Microsoft has released its May 2023 Patch Tuesday updates to tackle 38 security issues, including one zero-day bug that is reportedly being exploited in the wild.
Microsoft’s May 2023 Patch Tuesday
According to Trend Micro’s Zero Day Initiative (ZDI), this is the lowest number of flaws since August 2021, though they suggested that the amount will rise in the upcoming months. Of the 38 flaws, six have been categorized as Critical and 32 as Important in regards to severity. Microsoft has алсо assigned the “Exploitation More Likely” assessment to eight of the vulnerabilities. Тhe company has addressed 18 flaws, including 11 since the start of May, in their Chromium-based Edge browser following their April Patch Tuesday updates.

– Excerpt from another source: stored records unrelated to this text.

-- ==== Sys2Proof/Certificates/Slice0/Obligations.lean ====
section
/-! DEFINITION. The statements for the provers. Each docstring names the rules of the spec it formalises, and the log entry
of a clause that is the model's own choice. -/

open Sys2Proof Sys2Proof.Machine

/-! ### Decoding and encoding -/

/-- Every well-formed instruction is read back from its bytes, every operand at every value (30_encoding.md R95, R96, R97,
R101; 20_memory.md R82). -/
def Obligations.DecodeInvertsEncode : Prop :=
  ∀ (i : Instr) (rest : List Byte), i.wellFormed = true → decode (encodeBytes i ++ rest) = .instr i rest

/-- The decoder is the opcode table: a row accepts exactly the words of its match and mask, and a word that decodes has one
instruction, whose word is the word itself (R97, R101). -/
def Obligations.DecoderIsTheTable : Prop :=
  (∀ r ∈ rows, ∀ w : Word32, r.accepts w = true ↔ w &&& BitVec.ofNat 32 r.mask = BitVec.ofNat 32 r.pattern) ∧
    ∀ (w : Word32) (i : Instr), decodeWord w = some i → encode i = w ∧ i.wellFormed = true

/-- Words of 95_test_vectors.md, one of every family, decode to the instructions they stand for. -/
def Obligations.ListedWordsDecode : Prop :=
  decodeWord 0x54FFFFE1 = some (.bCond 0x7FFFF 1) ∧ decodeWord 0xD5033FDF = some (.isb 15) ∧
    decodeWord 0xB9000001 = some (.strImm32 0 0 1) ∧ decodeWord 0xA9400440 = some (.ldpOff64 0 1 2 0) ∧
    decodeWord 0xAD000440 = some (.stpFpQ 0 1 2 0) ∧ decodeWord 0xC8230440 = some (.stxp64 3 1 2 0) ∧
    decodeWord 0xF8BFC001 = some (.ldapr64 0 1) ∧ decodeWord 0x88A17C02 = some (.cas32 1 0 2) ∧
    decodeWord 0xD65F03C0 = none

/-- Which words are CMODX-safe: the words of the instructions of the list, and no others that decode; and the points of R99
that matter: bit 4 of `B.cond`, the one `NOP`, any `CRm` of `ISB`, and the unallocated values of the compare-and-branch
instructions. -/
def Obligations.CmodxSafeDecoderPoints : Prop :=
  (∀ i : Instr, i.wellFormed = true → cmodxSafe (encode i) = i.inCmodxList) ∧
    (∀ w : Word32, decodeWord w = none → cmodxSafe w = false) ∧
    (∀ w : Word32, bitsAt w 24 8 = 0b01010100 → bitsAt w 4 1 = 1 → cmodxSafe w = false) ∧
    (∀ w : Word32, bitsAt w 12 20 = 0b11010101000000110010 → w ≠ 0xD503201F → cmodxSafe w = false) ∧
    (∀ crm : BitVec 4, cmodxSafe (encode (.isb crm)) = true) ∧
    (∀ w : Word32, bitsAt w 25 6 = 0b111010 → bitsAt w 21 3 = 0b100 ∨ bitsAt w 21 3 = 0b101 → cmodxSafe w = false) ∧
    ∀ w : Word32, bitsAt w 24 7 = 0b1110100 → bitsAt w 14 2 = 0b01 → cmodxSafe w = false

/-! ### The start of a run, and the step -/

/-- The start of a run (R220; the values of registers and flags are the model's choice, log 1): every PE is at its entry
point, running, before a fetch, with no exclusive outstanding and no stale instruction; nothing has happened. -/
def Obligations.StartOfRun : Prop :=
  ∀ (cfg : Config) (p : Nat), p < cfg.nPE →
    (State.start cfg).history = [] ∧
      (∀ a, (State.start cfg).syncOf a = .observable) ∧
      ∃ pe, (State.start cfg).pes[p]? = some pe ∧ pe.pc = cfg.entryOf p ∧ pe.run = .running ∧ pe.phase = .atStart ∧
        pe.excl = none ∧
        ∀ a, pe.candidates (State.start cfg).mem a = [memWord (State.start cfg).mem a]

/-- Reset satisfies the invariants of the machine. -/
def Obligations.ResetSatisfiesInvariants : Prop :=
  State.reset.Coherent ∧ State.reset.PcsAligned ∧ State.reset.CandidatesCurrent

/-- A step of a running PE before a fetch runs the instruction that the bytes at its `pc` decode to, as a new instruction
instance (R228 (a), R81 step 6, R96), where nobody has modified the word since the PE last synchronized; where the
instruction stops, the step ends the run of this PE (`orStop`; R208). -/
def Obligations.StepRunsDecodedInstruction : Prop :=
  ∀ (s : State) (p k : Nat) (pe : PE) (b0 b1 b2 b3 : Byte) (i : Instr),
    s.turn = some (.run p k) → s.pes[p]? = some pe → pe.run = .running → pe.phase = .atStart →
    pe.pc.toNat % 4 = 0 → s.Accessible pe.pc.toNat 4 → assocFind pe.cand pe.pc.toNat = none →
    s.mem.read pe.pc.toNat = some b0 → s.mem.read (pe.pc.toNat + 1) = some b1 →
    s.mem.read (pe.pc.toNat + 2) = some b2 → s.mem.read (pe.pc.toNat + 3) = some b3 →
    decode [b0, b1, b2, b3] = .instr i [] →
      step s =
        State.orStop { s with turn := none, cur := p } (exec i (State.newInstance { s with turn := none, cur := p }))

/-- A step of a running PE inside an instruction performs a unit of it, or interrupts it: then the PE goes back to the
start of the instruction, no register is written, and what its units did to memory stays; a PE that was interrupted
executes the instruction again (R56, R206, R228 (b), (c)). That it executes the same decoded instruction, without a fetch
and under the same instance, is the model's choice (log 19), and so is which instructions are interruptible where the spec
does not say it (log 20); a unit or an execution that stops ends the run of this PE (R208). -/
def Obligations.StepInsideInstruction : Prop :=
  ∀ (s : State) (p k : Nat) (pe : PE), s.pes[p]? = some pe → pe.run = .running →
    (∀ fl, pe.phase = .inside fl →
        (s.turn = some (.run p k) →
            step s = State.orStop { s with turn := none, cur := p } (State.advance { s with turn := none, cur := p } fl k)) ∧
          (s.turn = some (.interrupt p) → fl.interruptible = true →
            step s =
              .next { s with turn := none, cur := p, pes := s.pes.set p { pe with phase := .restart fl.instr } })) ∧
      ∀ i, pe.phase = .restart i → s.turn = some (.run p k) →
        step s = State.orStop { s with turn := none, cur := p } (exec i { s with turn := none, cur := p })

The most severe vulnerability, CVE-2023-29336, is a privilege escalation flaw in Win32k. This flaw is currently being actively exploited, though it is uncertain how widespread the issue has become.
Significant attention should be also paid to two publicly revealed weaknesses, one of which is a major remote code execution vulnerability in Windows OLE (CVE-2023-29325, CVSS score: 8.1) that could be used to malicious ends by an attacker who sends a specially crafted email to the target.
As a preventive measure, Microsoft suggests that users read email messages in plain text format to avert this vulnerability. The other publicly known vulnerability is CVE-2023-24932 (CVSS score: 6.7), a bypass of the Secure Boot security feature exploited by the BlackLotus UEFI bootkit for CVE-2022-21894 (aka Baton Drop), which was solved in January 2022.
More about CVE-2023-29336
As explained by Tenable researchers, Microsoft patched CVE-2022-21882 in January 2022, which was reportedly a patch bypass for CVE-2021-1732, a Win32k EoP zero day vulnerability from February 2021. Then, in October 2021, Microsoft patched CVE-2021-40449, which was linked to a remote access trojan known as MysterySnail and was reportedly a patch bypass for CVE-2016-3309. CVE-2023-29336 is another EoP vulnerability in Microsoft’s Win32k, a core kernel-side driver used in Windows.
This vulnerability received a CVSSv3 score of 7.8 and was exploited in the wild as a zero-day. Exploitation of this vulnerability would allow an attacker to gain SYSTEM level privileges on an affected host. It is unclear if CVE-2023-29336 is also a patch bypass, as there have been multiple Win32k EoP zero days exploited in the wild over the last few years.